When recruiters contact you on linkedin with a job opportunity - what do you do?<p>Additionally, if they ask to forward along the job to someone you "might know who would be a better fit" if you dont fit the job description - what do you do? Do you ever refer?<p>What are your thoughts on this approach by recruiters on LinkedIn ? Do you find it effective or aggravating?
======
codegeek
YMMV but you should have a few specific requirements to respond to a recruiter
if they approach you.Mine are:

■ Make sure you are ready with as detailed information on the client as
possible. This includes client name, , location, salary/rate information,
contract type (W-2, C2C etc.) at the minimum. If you do not give out at least
some of these in the first call, don’t bother calling the candidate. Remember
they do not need you as much as you need them.
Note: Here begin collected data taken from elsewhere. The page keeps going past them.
-- ==== Sys2Proof/Laws/State.lean ====
section
/-! SUPPORT. What each operation on ports leaves in each field, so that no proof unfolds a record update. -/

namespace Sys2Proof.Machine.State

variable (s : State) (v : Word) (w : ReqWord)

@[simp] theorem driveY_block : (s.driveY v).block = s.block := rfl
@[simp] theorem driveY_op : (s.driveY v).op = s.op := rfl
@[simp] theorem driveY_a : (s.driveY v).a = s.a := rfl
@[simp] theorem driveY_y : (s.driveY v).y = v := rfl
@[simp] theorem driveY_f32In : (s.driveY v).f32In = s.f32In := rfl
@[simp] theorem driveY_f16Out : (s.driveY v).f16Out = s.f16Out := rfl
@[simp] theorem driveY_f16In : (s.driveY v).f16In = s.f16In := rfl
@[simp] theorem driveY_f32Out : (s.driveY v).f32Out = s.f32Out := rfl

@[simp] theorem presentWord_block : (s.presentWord w).block = s.block := rfl
@[simp] theorem presentWord_op : (s.presentWord w).op = opField w := rfl
@[simp] theorem presentWord_a : (s.presentWord w).a = operandField w := rfl
@[simp] theorem presentWord_y : (s.presentWord w).y = s.y := rfl
@[simp] theorem presentWord_f32In : (s.presentWord w).f32In = s.f32In := rfl
@[simp] theorem presentWord_f16Out : (s.presentWord w).f16Out = s.f16Out := rfl
@[simp] theorem presentWord_f16In : (s.presentWord w).f16In = s.f16In := rfl
@[simp] theorem presentWord_f32Out : (s.presentWord w).f32Out = s.f32Out := rfl

@[simp] theorem settleStandalone_block : s.settleStandalone.block = s.block := rfl
@[simp] theorem settleStandalone_op : s.settleStandalone.op = s.op := rfl
@[simp] theorem settleStandalone_a : s.settleStandalone.a = s.a := rfl
@[simp] theorem settleStandalone_y : s.settleStandalone.y = s.y := rfl
@[simp] theorem settleStandalone_f32In : s.settleStandalone.f32In = s.f32In := rfl
@[simp] theorem settleStandalone_f16Out : s.settleStandalone.f16Out = narrow s.f32In := rfl
@[simp] theorem settleStandalone_f16In : s.settleStandalone.f16In = s.f16In := rfl
@[simp] theorem settleStandalone_f32Out : s.settleStandalone.f32Out = widen s.f16In := rfl

/-- Presenting a request is presenting its word. -/
theorem present_eq (i : Instr) : s.present i = s.presentWord (encode i) := rfl

end Sys2Proof.Machine.State
end

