-- ==== Sys2Proof/Laws/Ops.lean ====
section
/-! SUPPORT. Once for each shared operation and for the step: everything it can do. -/

namespace Sys2Proof

/-- A request word as a number. -/
theorem joinRequest_toNat (op : Bit) (a : Word) : (joinRequest op a).toNat = op.toNat * 2 ^ 32 + a.toNat := by
  rw [joinRequest, BitVec.toNat_append, ← Nat.shiftLeft_add_eq_or_of_lt a.isLt, Nat.shiftLeft_eq]

/-- A 32-bit operand as a number, from its halves. -/
theorem joinHalves_toNat (x h : Half) : (joinHalves x h).toNat = x.toNat * 2 ^ 16 + h.toNat := by
  rw [joinHalves, BitVec.toNat_append, ← Nat.shiftLeft_add_eq_or_of_lt h.isLt, Nat.shiftLeft_eq]

@[simp] theorem opField_joinRequest (op : Bit) (a : Word) : opField (joinRequest op a) = op := by
  have := a.isLt
  have := op.isLt
  apply BitVec.eq_of_toNat_eq
  simp only [opField, BitVec.extractLsb'_toNat, Nat.shiftRight_eq_div_pow, joinRequest_toNat]
  omega

@[simp] theorem operandField_joinRequest (op : Bit) (a : Word) : operandField (joinRequest op a) = a := by
  have := a.isLt
  apply BitVec.eq_of_toNat_eq
  simp only [operandField, BitVec.extractLsb'_toNat, Nat.shiftRight_zero, joinRequest_toNat]
  omega

/-- The operation select and the operand of a request word, put together again. -/
@[simp] theorem joinRequest_fields (w : ReqWord) : joinRequest (opField w) (operandField w) = w := by
  have := w.isLt
  apply BitVec.eq_of_toNat_eq
  simp only [joinRequest_toNat, opField, operandField, BitVec.extractLsb'_toNat, Nat.shiftRight_eq_div_pow]
  omega

/-- The don't-care bits of a WIDEN word are the upper half of its operand. -/
theorem ignoredField_eq (w : ReqWord) : ignoredField w = (operandField w).extractLsb' 16 16 := by
  have := w.isLt
  apply BitVec.eq_of_toNat_eq
  simp only [ignoredField, operandField, BitVec.extractLsb'_toNat, Nat.shiftRight_eq_div_pow]
  omega

/-- The binary16 operand of a WIDEN word is the lower half of its operand. -/
theorem halfField_eq (w : ReqWord) : halfField w = (operandField w).extractLsb' 0 16 := by
  apply BitVec.eq_of_toNat_eq
  simp only [halfField, operandField, BitVec.extractLsb'_toNat, Nat.shiftRight_zero]
  omega

namespace Machine

/-- The word that was presented is the word on the ports. -/
@[simp] theorem requestWord_presentWord (s : State) (w : ReqWord) : (s.presentWord w).requestWord = w :=
  joinRequest_fields w

/-- All that a request can do: it answers a next state, in which only `y` may differ, and `y` is its result. -/
theorem exec_eq (i : Instr) (s : State) : exec i s = .next (s.driveY (result i)) := by
  cases i <;> rfl

/-- The inversion of `exec`. -/
theorem exec_next {i : Instr} {s t : State} (h : exec i s = .next t) : t = s.driveY (result i) := by
  rw [exec_eq] at h
  exact (Host.Outcome.next.inj h).symm

/-- All that a step can do: the standalone outputs follow their inputs and `y` is the result of the request on the
ports. -/
theorem step_eq (s : State) :
    step s = .next (s.settleStandalone.driveY (result (decode s.requestWord))) := exec_eq _ _

/-- The inversion of `step`. -/
theorem step_next {s t : State} (h : step s = .next t) :
    t = s.settleStandalone.driveY (result (decode s.requestWord)) := exec_next h

end Machine

end Sys2Proof
end

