/-- Settles O40: `k` is the loop's count, whose closed form gives its range and that it is the least. -/
theorem widenNormalisesSubnormals : Obligations.WidenNormalisesSubnormals := by
  refine ⟨fun x h s he hm => ?_, by decide⟩
  have small := (man16 h).isLt
  have pos : (man16 h).toNat ≠ 0 := fun hzero => hm (BitVec.eq_of_toNat_eq hzero)
  obtain ⟨kLo, kHi⟩ := normShift_bounds pos small
  obtain ⟨low, high⟩ := mul_normShift_bounds pos small
  refine ⟨normShift (man16 h).toNat, _, kLo, kHi, ?_, fun j _ hj => ?_, normShift_eq pos small, by omega, by omega,
    rfl, exec_widen_of_eq (widen_of_subnormal he hm) x s⟩
  · rw [Nat.testBit_eq_decide_div_mod_eq, decide_eq_true_iff]
    omega
  · exact Nat.testBit_lt_two_pow (mul_two_pow_lt_of_lt_normShift pos small hj)

/-- One row of R75, from the place `log` of the leading 1: the range of `M`, and the columns as functions of it. -/
theorem widen_subnormal_row {lo hi log k e32 first last : ℕ}
    (row : log ≤ 9 ∧ lo = 2 ^ log ∧ hi < 2 ^ (log + 1) ∧ k = 10 - log ∧ e32 = 113 - k ∧
      first = e32 * 2 ^ 23 ∧ last = e32 * 2 ^ 23 + (hi * 2 ^ k - 2 ^ 10) * 2 ^ 13)
    (h : Half) (he : exp16 h = 0#5) (hlo : lo ≤ (man16 h).toNat) (hhi : (man16 h).toNat ≤ hi) :
    Nat.log2 (man16 h).toNat = log ∧ normShift (man16 h).toNat = k ∧ (exp32 (widen h)).toNat = e32 ∧
      first ≤ (mag32 (widen h)).toNat ∧ (mag32 (widen h)).toNat ≤ last ∧ sign32 (widen h) = sign16 h := by
  obtain ⟨inTable, rfl, top, rfl, rfl, hfirst, hlast⟩ := row
  have small := (man16 h).isLt
  have pos : (man16 h).toNat ≠ 0 := (Nat.lt_of_lt_of_le (Nat.two_pow_pos log) hlo).ne'
  have hlog : Nat.log2 (man16 h).toNat = log := (Nat.log2_eq_iff pos).mpr ⟨hlo, hhi.trans_lt top⟩
  have hk : normShift (man16 h).toNat = 10 - log := by rw [normShift_eq pos small, hlog]
  have hwiden := widen_of_subnormal he fun hzero => pos (by rw [hzero]; rfl)
  obtain ⟨low, high⟩ := mul_normShift_bounds pos small
  have atMost : (man16 h).toNat * 2 ^ (10 - log) ≤ hi * 2 ^ (10 - log) := Nat.mul_le_mul_right _ hhi
  rw [hk] at hwiden low high
  have hexp : (exp32 (widen h)).toNat = 113 - (10 - log) := by
    rw [hwiden, exp32_join32, BitVec.toNat_ofNat]
    omega
  have hman : (man32 (widen h)).toNat = ((man16 h).toNat * 2 ^ (10 - log) - 2 ^ 10) * 2 ^ 13 := by
    rw [hwiden, man32_join32, BitVec.toNat_ofNat]
    omega
  refine ⟨hlog, hk, hexp, ?_, ?_, by rw [hwiden, sign32_join32]⟩
  · rw [mag32_eq_fields, hexp]
    omega
  · rw [mag32_eq_fields, hexp, hman]
    omega

/-- Settles O41: each row's columns are the functions of the place of the leading 1. -/
theorem widenSubnormalTable : Obligations.WidenSubnormalTable := by
  intro row hrow
  fin_cases hrow <;> exact widen_subnormal_row (by decide)

end Sys2Proof.Machine

/-! PROOFS. WIDEN as a whole, and with NARROW (R79, R80, R82; R34, log entry 10): the magnitude of what a pattern widens
to, in the whole numbers of NARROW's rounding, which exact magnitudes pass unrounded. -/

namespace Sys2Proof.Machine

/-! ### The fields of what a non-NaN widens to -/

/-- The magnitude of a binary32 normal by its fields. -/
theorem units32_join32 (s : Bit) {e f : ℕ} (lo : 1 ≤ e) (hi : e < 2 ^ 8) (hf : f < 2 ^ 23) :
    units32 (join32 s (BitVec.ofNat 8 e) (BitVec.ofNat 23 f)) = (2 ^ 23 + f) * 2 ^ (e - 1) := by
  have hexp : (BitVec.ofNat 8 e).toNat = e := by rw [BitVec.toNat_ofNat, Nat.mod_eq_of_lt hi]
  have hman : (BitVec.ofNat 23 f).toNat = f := by rw [BitVec.toNat_ofNat, Nat.mod_eq_of_lt hf]
  rw [units32_eq_significand (by rwa [exp32_join32, hexp]), significand32, exp32_join32, man32_join32, hexp, hman]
■ If you do talk to the candidate, be honest and specific. If you don’t have a
piece of information that is asked for, tell them you will follow up and do
exactly that.

■ Do not tell the candidate that this position is so urgent that you need
their Resume by tonight or the deal is gone. Top candidates do not like to be
pestered. If they think it is worth it, they will send you the Resume without
tantrums. If you absolutely need to express urgency (client is interviewing
your competitors candidates and wants to decide quickly etc.), please mention
that politely. Top candidates know that there is no such thing is URGENT
REQUIREMENT that must be filled overnight. Hiring managers do not mind waiting
for the right candidate usually.

■ If the candidate decides to send you their Resume, you have done a great job
at convincing them that the opportunity is worth exploring and you are worth
trusting. But this is half battle won. The candidate expects a lot more from
you from here on.

■ Keep the candidate updated with any progress etc. If you sent the resume to
client/hiring manager, let the candidate know. If the hiring manager is
waiting or sitting on it, let the candidate know. Top candidates like to be in
loop even though they might not be desperate for that job and can wait for
months if hiring manager is sitting on the resume. But for the love of god,
update the candidate at least once every 7-10 days. You can drop a 1 liner
“hey the hiring manager is still sitting on it

■ Do not just take the Resume and then stop existing for the candidate which
means you never get back to them afterwards. This is the worst thing to do
ever. If you are not interested anymore in working with the candidate or the
client is not interested,let the candidate know asap. Remember, they do not
really need that job as much anyway. The reason is that if you do need to work
with them in the future, they will not consider you again. Top candidates are
always in demand by many clients.

■ Treat the candidates with respect. You might be experience in what you do
but remember that top candidates are also great at what they do. If you don’t
respect their time, they will not respect yours.

------
codeonfire
If it's not interesting I don't respond. If it's interesting I check out the
web site and filter out any hipster shops, open floor plans, mandatory pair
programming, Microsoft stuff, frat shops, body shops, H1-B shops, etc, etc.
Then I look at pictures of people posted on those sites. Do I fit the
demographic of the company? Am I going to be the odd person because no one
there is over 20? Then I consider if the place would pay more than my current
job. I check several salary sources, read the negative reviews, etc.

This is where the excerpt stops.